Equally interesting, however, is the way in which this and other characters are also used to make a moral judgement on the atomic bomb and its role in the Cold War. Several of the ‘heroes’ in the story serve as representations of what author Alan Moore seems to view as humankind’s hubris in creating such all-consuming instruments of death. In addition to Doctor Manhattan, the novel shows us Ozymandias, whose plan ostensibly to save the world involves destruction on a scale comparable to a nuclear apocalypse, and the Comedian, who decides to embrace the immorality that he and the other masked heroes represent by becoming a callous, enthusiastic killer. As allegories for the atomic bomb, these characters could not send a clearer message.

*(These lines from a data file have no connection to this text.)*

-- ==== Sys2Proof/Machine/Ops.lean ====
section
/-!
DEFINITION. The named operations over the register file, the error log, the event bits, the counters and the trace
(00, R10, R11; 13, R438 to R440; 14, R468 to R470; 18).
-/
namespace Sys2Proof.Machine

/-! ## Registers -/

/-- A field of entry `i`. -/
def State.rget (s : State) (f : Fld) (i : Nat := 0) : Nat :=
  lookD ⟨f.tab, i, f.lo⟩ (f.default i) s.regs

/-- Write a field of entry `i`, cut to its width. -/
def State.rput (s : State) (f : Fld) (i v : Nat) : State :=
  { s with regs := put ⟨f.tab, i, f.lo⟩ (v % 2 ^ f.len) s.regs }

/-- A one-bit field as a Boolean. -/
def State.rbit (s : State) (f : Fld) (i : Nat := 0) : Bool := s.rget f i == 1

/-- Count: add and stay at the field's largest value. -/
def State.rinc (s : State) (f : Fld) (i : Nat := 0) (n : Nat := 1) : State :=
  s.rput f i (satAdd f.len (s.rget f i) n)

/-- Count modulo the field's width. -/
def State.rwrap (s : State) (f : Fld) (i : Nat := 0) (n : Nat := 1) : State := s.rput f i (s.rget f i + n)

/-- Every field of an entry back at its reset value (14, R476). -/
def State.rreset (s : State) (t : Tab) (i : Nat) : State :=
  { s with regs := s.regs.filter fun e => decide (¬(e.1.tab = t ∧ e.1.i = i)) }

/-- The stored bits of an entry as one number, bit 0 lowest. -/
def State.entry (s : State) (t : Tab) (i : Nat) : Nat :=
  t.fields.foldl (fun acc f => acc + (if f.acc = .wo then 0 else s.rget f i * 2 ^ f.lo)) 0

/-- The time base (17, R550). -/
def State.now (s : State) : Nat := s.rget TbsTime.ALL

/-- Draw a fresh free value (log 7). -/
def State.draw (s : State) : Word × State := (Config.free s.freeCount, { s with freeCount := s.freeCount + 1 })

/-- A register write refused with a code (00, R583). -/
def State.refuse (s : State) (code : Nat) : State := s.rput HubRwlRefused.LAST_REFUSED 0 code

/-! ## Interrupt messages (14, R468, R469) -/

/-- Send an MSI-X message, or leave the vector's pending bit set while it is masked. -/
def State.sendMsix (s : State) (v : Nat) : State :=
  if s.rbit Msix.MASK v then s.rput MsixPba.PENDING v 1
  else { s with msixOut := s.msixOut ++ [⟨v, s.rget Msix.ADDRESS v, s.rget Msix.DATA v⟩] }

/-- Set a bit of HUB_EVT_STATUS; a message goes out when the bit becomes set and is enabled (14, R469). -/
def State.setEvt (s : State) (f : Fld) : State :=
  if s.rbit f then s
  else
    let s := s.rput f 0 1
    if bit (s.rget EvtEnable.ALL) f.lo then s.sendMsix (s.rget EvtCtrl.VECTOR) else s

/-! ## Handles (02, R66; 14, R471) -/

/-- The code of a kind. -/
def Kind.code : Kind → Nat
  | .context => 1 | .channel => 2 | .partition => 3 | .farPort => 4 | .round => 5
  | .trace => 6 | .sample => 7 | .binding => 8 | .ring => 9

/-- The kind that a code names. -/
def Kind.ofCode (c : Nat) : Option Kind :=
  [Kind.context, .channel, .partition, .farPort, .round, .trace, .sample, .binding, .ring].find? fun k => k.code == c

/-- The number of indices of a kind (02, R66 and the chapters it names). -/
def Kind.size : Kind → Nat
  | .context => 65536 | .channel => 32768 | .partition => 32 | .farPort => 2 | .round => 64
  | .trace => 4 | .sample => 64 | .binding => 8192 | .ring => 128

The bomb’s association with destructive hubris has even survived past the end of the Cold War, with various quotes relating to it still used today to warn against pushing the boundaries of science or technology too far ahead of morality. The most famous of these is Robert Oppenheimer’s quotation from the Bhagavad-Gita to describe what his creation had caused: ‘Now I am become Death, the destroyer of worlds’. This phrase has become synonymous with over-ambitious, unethical scientific advances, to the extent that it appears frequently in cultural works that have nothing to do with the atomic bomb (for a recent example, see the film Ex Machina).
While the terror of potential nuclear destruction has, for various reasons, diminished in Western popular culture, this broader moral point has not. Together, they present an interpretation of the atomic bomb as an unjustified, even unnatural development, whose shadow we still live in today.
The Victims and their legacy
Those that died instantly from the fall of the two bombs number well over 100,000 while those injured add a considerable amount, though the real number may never be known. The bombs dropped on Hiroshima and Nagasaki caused devastating damage to both cities. Reading eyewitness accounts provides some dire reading; one particular account recalls a mother losing her son on the day of the Hiroshima bombing. It is unavoidable to discuss the traumatic events of the 6th and 9th August 1945 without truly considering the massive amount of damage done by the Americans.
Today, the Japanese right wing politicians do not wish to discuss the war atrocities committed by Japan, and instead focus on presenting Japan as a peace seeking country. In the US, the bombing is seen as a solution to end the war, and it should be reflected on more, as being morally dubious. The Campaign of Nuclear Disarmament gives various reasons for the dropping of the bombs, one of which was to ‘use the world’s first atomic bomb for an actual attack and observe its attack.’ The test on 16th July 1945 in New Mexico was exactly three Mondays before the first attack on Hiroshima. America never, really, was able to consider the true impact of the attacks; what impact these attacks would have, on not just Japan, but the world.
The thoughts of the team at History To The Public are with those that died 70 years ago on those ill-fated days and those that have suffered since. It was an unnecessary lesson to learn and may we not repeat the same level of destruction again.